MATERIAL FOR THE TASK:
━━━━━━━━━━
/-- One record of the re-send of ring n (R294); ue, the words of it that read as uncorrectable. -/
def resendStep (n s : Nat) (r : Resend) (ue : List Nat) (d : Dev) : Dev :=
  let left := resendLeft n r d
  let has (k : Nat) : Option Record :=
    if (match (ringAt n d).dlv with | some v => decide (k ≤ v) | none => false) then (storeAt s d).recs.find? fun x => x.k == k else none
  let lost := left.takeWhile fun k => (has k).isNone
  match left.drop lost.length with
  | [] => endResend n (updRing n (fun x => { x with resend := some { r with skipped := r.skipped + lost.length, next := r.first + r.count } }) d)
  | k :: _ =>
    match has k with
    | none => d
    | some rec' =>
      let (ws, dr) := readRecord s rec' ue d
      let (ok, dr) := deliverTo n s k ws true (ueOf ws.length ue) dr
      if ok then
        let r := { r with skipped := r.skipped + lost.length, next := k + 1 }
        let d := updRing n (fun x => { x with resend := some r }) dr
        if (resendLeft n r d).isEmpty then endResend n d else d
      else -- it is read again when its ring takes it
        (deliverTo n s k ws true (ueOf ws.length ue) d).2

/-- RING_DELIVER_RECORD: the next record of the group of queue q is written into its member's buffer. A re-send goes first; ue, the words of the
record it reads that read as uncorrectable. -/
def ringDeliver (q : Nat) (ue : List Nat) (d : Dev) : Dev :=
  match queueStore q d with
  | none => d
  | some s =>
    if groupRunning q d && dmaOpen d then
      match (groupAt q d).members.findSome? fun n => (ringAt n d).resend.bind fun r => if r.sent then none else some (n, r) with
      | some (n, r) => resendStep n s r ue d
      | none =>
        match headRecord q d with
        | none => d
        | some (e, words, d') =>
          match memberOf e.k q d' with
          | none => d
          | some n =>
            let resent := match (groupAt q d').resentTo with | some v => decide (e.k ≤ v) | none => false
            let (ok, d'') := deliverTo n s e.k words resent e.ue d'
            if ok then d''
            else -- the record waits at the head of the queue (R285)
              (deliverTo n s e.k words resent e.ue d).2
    else d

/-! Confirmation (R293) and re-send (R294). -/

/-- The lowest index from a on that belongs to the member of rank m among n (R285). -/
def firstOf (a m n b : Nat) : Nat :=
  let blk := a >>> b
  if blk % n = m then a else (blk + (m + n - blk % n) % n) <<< b

/-- u_r of the member of rank m in the group of queue q: the lowest index above its confirm index that holds a record, or may yet hold one. -/
def unconfirmedOf (q s m : Nat) (d : Dev) : Nat :=
  let ms := (groupAt q d).members
  let n := at' ms m 0
  let r := ringAt n d
  let low := match r.conf with | some c => c + 1 | none => 0
  let x := storeAt s d
  match x.recs.find? fun y => decide (low ≤ y.k) && memberOf y.k q d == some n with
  | some y => y.k
  | none => firstOf (max (max low (tailIndex s d)) (if x.recNone then 0 else x.lastIndex + 1)) m (max 1 ms.length) r.batchLog2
━━━━━━━━━━
PROBLEM DETAILS: An exact copy of the lines above, from the one containing "n (R285). -/" through the one containing "some y => y.k", is the whole of the answer.

RESULT FOR THIS EXERCISE:
/-- The lowest index from a on that belongs to the member of rank m among n (R285). -/
def firstOf (a m n b : Nat) : Nat :=
  let blk := a >>> b
  if blk % n = m then a else (blk + (m + n - blk % n) % n) <<< b

/-- u_r of the member of rank m in the group of queue q: the lowest index above its confirm index that holds a record, or may yet hold one. -/
def unconfirmedOf (q s m : Nat) (d : Dev) : Nat :=
  let ms := (groupAt q d).members
  let n := at' ms m 0
  let r := ringAt n d
  let low := match r.conf with | some c => c + 1 | none => 0
  let x := storeAt s d
  match x.recs.find? fun y => decide (low ≤ y.k) && memberOf y.k q d == some n with
  | some y => y.k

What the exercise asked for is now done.